Airlines on the low end pay GDSs close to $2 per segment, and on the high end around $10. For travel agencies, the GDS per-segment fee in the wholesale model would land somewhere in the low-to-mid single digits, offset at least partly by AA’s $2 incentive.
“The real question is not whether the $2 is enough,” said AdTrav Travel Management president and CEO Roger Hale. “The question is do you want to move to the wholesale model as a TMC? Do you want to take on that responsibility of negotiations? Definitely the math has to work out, but it’s also philosophical, taking that long-term view. It’s not so much about this price and this negotiation. It’s about the one in three to five years from now.”
AA said it’s willing to make content and incentive commitments through 2020 for TMCs that begin to ticket using NDC by the end of next year.

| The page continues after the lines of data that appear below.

-- ==== Sys2Proof/Tests/Slice0.lean ====
section
/-! SUPPORT. Tests of single steps, with the expected results of spec/95_test_vectors.md (named beside each), the
refusals of the STRICT_DECODE check, and for every statement with hypotheses a witness that meets them. -/

namespace Sys2Proof.Tests

open Sys2Proof.Machine

/-- A state at `pc` with the listed memory and registers, all else as at reset. -/
def start (pc : Word) (m : Memory) (rs : List (RegIdx × Word)) : State :=
  rs.foldl (fun s p => { s with regs := s.regs.set p.1.toNat p.2 p.1.isLt }) { State.reset with pc := pc, mem := m }

/-- What `f` sees of the next state. -/
def after {α : Type} (r : Result) (f : State → α) : Option α :=
  match r with
  | .next t => some (f t)
  | .fault _ => none
  | .refused _ => none

/-! ### The STRICT_DECODE check: an ill-formed word for each format with unread bits (R61, R65) -/

theorem test_strict_refuses_add_reg_bits : wordWellFormed true 0x105A#16 = false := by decide   -- V-ADD-6
theorem test_strict_refuses_and_reg_bits : wordWellFormed true 0x548B#16 = false := by decide
theorem test_strict_refuses_jsrr_bits : wordWellFormed true 0x4081#16 = false := by decide
theorem test_strict_refuses_rti_bits : wordWellFormed true 0x8FFF#16 = false := by decide       -- V-RES-2's word
theorem test_strict_refuses_not_bits : wordWellFormed true 0x9040#16 = false := by decide       -- V-NOT-5's word
theorem test_strict_refuses_jmp_bits : wordWellFormed true 0xCFFF#16 = false := by decide       -- V-JMP-3's word
theorem test_strict_refuses_res_bits : wordWellFormed true 0xD001#16 = false := by decide
theorem test_strict_refuses_trap_bits : wordWellFormed true 0xFF25#16 = false := by decide      -- V-TRAP-13's word
theorem test_strict_accepts_assembled_words :
    [0x1042#16, 0x5483#16, 0x4080#16, 0x8000#16, 0x993F#16, 0xC1C0#16, 0xF025#16, 0x0FFF#16, 0x4FFF#16].all
      (wordWellFormed true) = true := by decide
theorem test_default_accepts_every_word : wordWellFormed false 0x105A#16 = true := by decide

/-! ### Decoding: for every constructor a word written out from R61 and R70, most significant bit first -/

theorem test_decode_br : decode 0b0000_010_111111011#16 = .br 0b010#3 0x1FB#9 := by decide          -- 0x05FB
theorem test_decode_add_reg : decode 0b0001_000_001_0_00_010#16 = .addReg 0#3 1#3 2#3 := by decide  -- 0x1042
theorem test_decode_add_imm : decode 0b0001_001_000_1_11101#16 = .addImm 1#3 0#3 0b11101#5 := by decide -- 0x123D, L1-4
theorem test_decode_ld : decode 0b0010_001_000000010#16 = .ld 1#3 2#9 := by decide                  -- 0x2202
theorem test_decode_st : decode 0b0011_001_000000010#16 = .st 1#3 2#9 := by decide                  -- 0x3202
theorem test_decode_jsr : decode 0b0100_1_10000000000#16 = .jsr 0x400#11 := by decide               -- 0x4C00
theorem test_decode_jsrr : decode 0b0100_0_00_010_000000#16 = .jsrr 2#3 := by decide                -- 0x4080
theorem test_decode_and_reg : decode 0b0101_010_010_0_00_011#16 = .andReg 2#3 2#3 3#3 := by decide  -- 0x5483
theorem test_decode_and_imm : decode 0b0101_000_001_1_10000#16 = .andImm 0#3 1#3 0b10000#5 := by decide -- 0x5070
theorem test_decode_ldr : decode 0b0110_000_001_111111#16 = .ldr 0#3 1#3 0x3F#6 := by decide        -- 0x607F
theorem test_decode_str : decode 0b0111_000_001_100000#16 = .str 0#3 1#3 0x20#6 := by decide        -- 0x7060
theorem test_decode_rti : decode 0b1000_000000000000#16 = .rti := by decide                         -- 0x8000
theorem test_decode_not : decode 0b1001_100_100_111111#16 = .notReg 4#3 4#3 := by decide            -- 0x993F
theorem test_decode_ldi : decode 0b1010_010_000000001#16 = .ldi 2#3 1#9 := by decide                -- 0xA401
theorem test_decode_sti : decode 0b1011_011_000000001#16 = .sti 3#3 1#9 := by decide                -- 0xB601
theorem test_decode_jmp : decode 0b1100_000_111_000000#16 = .jmp 7#3 := by decide                   -- 0xC1C0
theorem test_decode_res : decode 0b1101_000000000000#16 = .res := by decide                         -- 0xD000
theorem test_decode_lea : decode 0b1110_001_000000000#16 = .lea 1#3 0#9 := by decide                -- 0xE200
theorem test_decode_trap : decode 0b1111_0000_00100101#16 = .trap 0x25#8 := by decide               -- 0xF025
theorem test_encode_assembles_not : encode (.notReg 4#3 4#3) = 0x993F#16 := by decide
theorem test_table_word : decodeTableWord 16 0x123D = some (.addImm 1#3 0#3 0b11101#5) := by decide

/-! ### One step of each instruction -/

/-- V-ADD-1: signed overflow wraps. -/
theorem test_add_reg_wraps : after (step (start 0x3000 [(0x3000, 0x1042)] [(1, 0x7FFF), (2, 1)]))
    (fun t => (t.readReg 0, t.cc, t.pc)) = some (0x8000, 0b100, 0x3001) := by decide
/-- V-ADD-6: unread bits ignored. -/
theorem test_add_reg_unread_bits : after (step (start 0x3000 [(0x3000, 0x105A)] [(1, 1), (2, 2)]))
    (fun t => (t.readReg 0, t.cc)) = some (3, 0b001) := by decide
/-- L1-4. -/
theorem test_add_imm_negative : after (step (start 0x3000 [(0x3000, 0x123D)] [(0, 5)]))
    (fun t => (t.readReg 1, t.readReg 0, t.cc, t.pc)) = some (2, 5, 0b001, 0x3001) := by decide
/-- V-AND-1. -/
theorem test_and_reg_zero : after (step (start 0x3000 [(0x3000, 0x5483)] [(2, 0x00F0), (3, 0x0F0F)]))
    (fun t => (t.readReg 2, t.cc)) = some (0, 0b010) := by decide
/-- V-AND-4: the extension keeps the high bits. -/
theorem test_and_imm_extends : after (step (start 0x3000 [(0x3000, 0x5070)] [(1, 0x8000)]))
    (fun t => (t.readReg 0, t.cc)) = some (0x8000, 0b100) := by decide
/-- V-NOT-4. -/
theorem test_not_positive : after (step (start 0x3000 [(0x3000, 0x907F)] [(1, 0x8000)]))
    (fun t => (t.readReg 0, t.cc)) = some (0x7FFF, 0b001) := by decide
/-- V-BR-6: the target wraps downward. -/
theorem test_br_wraps : after (step { start 0x0000 [(0x0000, 0x0300)] [] with cc := 0b001 })
    (fun t => (t.pc, t.cc)) = some (0xFF01, 0b001) := by decide
/-- V-BR-3: no flag at reset, so not taken. -/
theorem test_br_not_taken_at_reset : after (step (start 0x3000 [(0x3000, 0x0E05)] []))
    (fun t => t.pc) = some 0x3001 := by decide
/-- V-JMP-3. -/
theorem test_jmp_unread_bits : after (step (start 0x3000 [(0x3000, 0xCFFF)] [(7, 0x0042)]))
    (fun t => (t.pc, t.cc)) = some (0x0042, 0b000) := by decide
/-- V-JSR-3: the return address wraps to zero. -/
theorem test_jsr_at_top : after (step (start 0xFFFF [(0xFFFF, 0x4BFF)] []))
    (fun t => (t.readReg 7, t.pc, t.cc)) = some (0x0000, 0x03FF, 0b010) := by decide
/-- V-JSRR-1. -/
theorem test_jsrr : after (step (start 0x3010 [(0x3010, 0x4080)] [(2, 0x4000)]))
    (fun t => (t.readReg 7, t.pc, t.cc)) = some (0x3011, 0x4000, 0b001) := by decide
/-- V-JSRR-2: BaseR is read after the R7 write. -/
theorem test_jsrr_r7 : after (step (start 0x3000 [(0x3000, 0x41C0)] [(7, 0x5000)]))
    (fun t => (t.readReg 7, t.pc)) = some (0x3001, 0x3001) := by decide
/-- V-LD-1. -/
theorem test_ld : after (step (start 0x3000 [(0x3000, 0x2202), (0x3003, 0x8001)] []))
    (fun t => (t.readReg 1, t.cc, t.pc)) = some (0x8001, 0b100, 0x3001) := by decide
/-- V-LDI-1. -/
theorem test_ldi : after (step (start 0x3000 [(0x3000, 0xA401), (0x3002, 0x4000)] [(2, 9)]))
    (fun t => (t.readReg 2, t.cc)) = some (0, 0b010) := by decide
/-- V-LDI-2: the second read faults; registers and CC keep their values. -/
theorem test_ldi_device : after (step (start 0x3000 [(0x3000, 0xA001), (0x3002, 0xFE00)] [(0, 9)]))
    (fun t => (t.run, t.pc, t.readReg 0, t.cc)) =
      some (.faulted ⟨.unimplementedDevice 0xFE00 .read (some 0xA), 0x3000⟩, 0x3001, 9, 0b000) := by decide
/-- V-LDR-2: the address wraps. -/
theorem test_ldr_wraps : after (step (start 0x3000 [(0x3000, 0x607F), (0xFFFF, 0x00AA)] []))
    (fun t => (t.readReg 0, t.cc)) = some (0x00AA, 0b001) := by decide
/-- V-LEA-4: a device address is harmless. -/
theorem test_lea_device_address : after (step (start 0xFDFF [(0xFDFF, 0xE000)] []))
    (fun t => (t.readReg 0, t.cc, t.run)) = some (0xFE00, 0b100, .running) := by decide
/-- V-ST-1. -/
theorem test_st : after (step (start 0x3000 [(0x3000, 0x3202)] [(1, 0x1234)]))
    (fun t => (t.mem.read 0x3003, t.cc)) = some (0x1234, 0b000) := by decide
/-- V-ST-2. -/
theorem test_st_device : after (step (start 0xFD00 [(0xFD00, 0x30FF)] [(0, 1)]))
    (fun t => (t.run, t.mem.read 0xFE00, t.pc)) =
      some (.faulted ⟨.unimplementedDevice 0xFE00 .write (some 0x3), 0xFD00⟩, 0, 0xFD01) := by decide
/-- V-STI-1. -/
theorem test_sti : after (step (start 0x3000 [(0x3000, 0xB601), (0x3002, 0x5000)] [(3, 0xBEEF)]))
    (fun t => t.mem.read 0x5000) = some 0xBEEF := by decide
/-- V-STR-2: SR is BaseR. -/
theorem test_str_same_register : after (step (start 0x3000 [(0x3000, 0x7240)] [(1, 0x6000)]))
    (fun t => t.mem.read 0x6000) = some 0x6000 := by decide
/-- V-STR-3: offset6 is sign-extended. -/
theorem test_str_negative_offset : after (step (start 0x3000 [(0x3000, 0x7060)] [(0, 9), (1, 0x6020)]))
    (fun t => t.mem.read 0x6000) = some 9 := by decide
/-- V-RES-1. -/
theorem test_rti : after (step (start 0x3000 [(0x3000, 0x8000)] []))
    (fun t => (t.run, t.pc, t.causeCode)) = some (.faulted ⟨.unimplementedOpcode 0x8, 0x3000⟩, 0x3001, 1) := by decide
/-- V-RES-3. -/
theorem test_res : after (step (start 0x4000 [(0x4000, 0xD000)] []))
    (fun t => (t.run, t.pc)) = some (.faulted ⟨.unimplementedOpcode 0xD, 0x4000⟩, 0x4001) := by decide
/-- V-FETCH-1: PC is not incremented. -/
theorem test_fetch_device : after (step (start 0xFE00 [] []))
    (fun t => (t.run, t.pc)) = some (.faulted ⟨.unimplementedDevice 0xFE00 .fetch none, 0xFE00⟩, 0xFE00) := by decide
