/-- Cut the text at its special tokens: the longest that starts at each byte, else the byte joins the ordinary piece. -/
def splitSpecials (im : List Byte) (sp : List Nat) : Nat → List Byte → List Byte → List (Option Nat × List Byte)
  | 0, piece, _ => [(none, piece)]
  | _, piece, [] => [(none, piece)]
  | n + 1, piece, b :: bs =>
    let here := sp.filter (fun t => (tokBytes im t).isPrefixOf (b :: bs))
    let best := here.foldl (fun (m : Option Nat) t => match m with
      | none => some t
      | some u => if (tokBytes im u).length < (tokBytes im t).length then some t else some u) none
    match best with
    | some t => (none, piece) :: (some t, []) :: splitSpecials im sp n [] ((b :: bs).drop (tokBytes im t).length)
    | none => splitSpecials im sp n (piece ++ [b]) bs

/-- The tokens of a text. -/
def tokenize (im : List Byte) (text : List Byte) : List Nat :=
  let pieces := if at_ im 4 1 = 2 then splitSpecials im (specials im) text.length [] text else [(none, text)]
  pieces.flatMap (fun p => match p.1 with
    | some t => [t]
    | none => let sy := firstSymbols im p.2; mergeAll im sy.length sy)

/-! ## Grammar images (R276 to R280) -/

/-- A transition: its action, next state or first ALT entry, symbol. -/
structure Trans where
  act : Nat
  next : Nat
  sym : Nat
deriving DecidableEq, Repr

def transOf (w : Nat) : Trans := { act := w / 2 ^ 16 % 8, next := w % 2 ^ 16, sym := w / 2 ^ 19 % 2 ^ 12 }
def transAt (im : List Byte) (st b : Nat) : Nat := at_ im (at_ im 20 4 + 4 * (256 * st + b)) 4
/-- ALT entry `i`: TOP, LAST and its transition word; the whole first word. -/
def altAt (im : List Byte) (i : Nat) : Nat × Nat := (at_ im (at_ im 24 4 + 8 * i) 4, at_ im (at_ im 24 4 + 8 * i + 4) 4)
def recipeAt (im : List Byte) (st : Nat) : Nat := at_ im (at_ im 28 4 + 4 * st) 4
def termAt (im : List Byte) (i : Nat) : Nat := at_ im (at_ im 32 4 + 4 * i) 4
def grammarStates (im : List Byte) : Nat := at_ im 8 4
def grammarClasses (im : List Byte) : Nat := at_ im 14 2

/-- The run of ALT entries from `i` on: its indices, if it ends within the image. -/
def altRun (im : List Byte) : Nat → Nat → Option (List Nat)
  | 0, _ => none
  | n + 1, i =>
    if !inside im (at_ im 24 4 + 8 * i) 8 then none
    else if (altAt im i).1.testBit 15 then some [i]
    else (altRun im n (i + 1)).map (fun r => i :: r)

/-- A transition word is well formed; one of an ALT entry may not be BY_TOP. -/
def transOk (im : List Byte) (w : Nat) (alt : Bool) : Bool :=
  let t := transOf w
  w < 2 ^ 31 && (match t.act with
    | 0 => true
    | 1 => decide (t.next < grammarStates im)
    | 2 | 3 => decide (t.next < grammarStates im) && decide (t.sym < at_ im 12 2)
    | 4 => !alt && (match altRun im im.length t.next with
      | none => false
      | some r => r.all (fun i => (altAt im i).1 % 2 ^ 15 / 2 ^ 12 == 0 && decide ((altAt im i).1 < 2 ^ 16)))
    | _ => false)

/-- The failures of R277, first to last, after its check of the handle; `room` says whether the image and its bitmaps fit. -/
def grammarCheck (im : List Byte) (len vocab : Nat) (room : Bool) : Option Nat :=
  let ns := grammarStates im
  let headOk := decide (64 ≤ im.length) && at_ im 0 4 == 0x4D415247 && at_ im 4 1 == 1 &&
    at_ im 44 8 == len && im.length == len && zeroRun im 52 12 && zeroRun im 6 2 && decide (at_ im 5 1 < 128) && decide (ns < 2 ^ 17) &&
    decide (at_ im 12 2 < 2 ^ 12) && decide (grammarClasses im < 2 ^ 13) && decide (at_ im 16 4 < 2 ^ 19)
  let limitOk := decide (at_ im 5 1 ≤ 64) && decide (ns ≤ 65536) && decide (grammarClasses im ≤ 4096) &&
    (List.range ns).all (fun st => !inside im (at_ im 28 4 + 4 * st) 4 || decide (recipeAt im st / 2 ^ 24 % 32 ≤ 16))
  let tablesOk := inside im (at_ im 20 4) (1024 * ns) && inside im (at_ im 28 4) (4 * ns) &&
    inside im (at_ im 36 4) (32768 * grammarClasses im) && inside im (at_ im 40 4) 8192
  let shapeOk := decide (1 ≤ at_ im 5 1) && decide (1 ≤ ns) && decide (1 ≤ at_ im 12 2) && decide (1 ≤ grammarClasses im) &&
    at_ im 16 4 == vocab && tablesOk &&
    (List.range ns).all (fun st =>
      let r := recipeAt im st
      decide (r < 2 ^ 29) && (List.range (r / 2 ^ 24 % 32)).all (fun k =>
        let i := r % 2 ^ 24 + k
        let t := termAt im i
        inside im (at_ im 32 4 + 4 * i) 4 && decide (t < 2 ^ 27) && decide (t % 2 ^ 12 < grammarClasses im) && t / 2 ^ 12 % 4 != 3) &&
      (List.range 256).all (fun b =>
        let w := transAt im st b
        transOk im w false && ((transOf w).act != 4 || match altRun im im.length (transOf w).next with
          | none => false
          | some run => run.all (fun i => transOk im (altAt im i).2 true))))
  firstFail [(headOk, Code.grammarBad), (limitOk, Code.grammarLimit), (shapeOk, Code.grammarBad), (room, Code.vocabNoRoom)]

/-- The stack-top value (R276). The stack is kept top first. -/
def stackTop (st : List Nat) : Nat := st.headD 0xFFF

TMCs also would like some revenue for ancillary sales. The $2 incentive is “lower than our current model,” said Safe Harbors Business Travel president Jay Ellenby. “It would not make us whole on face value, but if we get compensated for selling ancillary services, that will certainly support the model.”
In its FAQ document related to the new NDC program, AA noted that it “does not currently offer incentive programs for paid seats.”
Other complications could arise for particular TMCs depending on their existing contracts. A TMC that just signed a five-year deal with a GDS firm may have received chunk of its incentives paid up front. What happens now?
‘Not Anywhere Close’
AA said its commitment to content parity applies only to partners, including GDSs, that have achieved Level 3 NDC certification with American. According to IATA, on an industry level Sabre and Travelport are at Level 1 as aggregators and Amadeus is “in progress.”
A Sabre statement indicated that, “based on American’s criteria,” Sabre would “include the Level 3 certification process as part of the development work to expand our current integration of their NDC-based API, beyond the NDC-compliant paid seats feature we already have (and were the first to deliver). Sabre is already engaged with American on this effort.”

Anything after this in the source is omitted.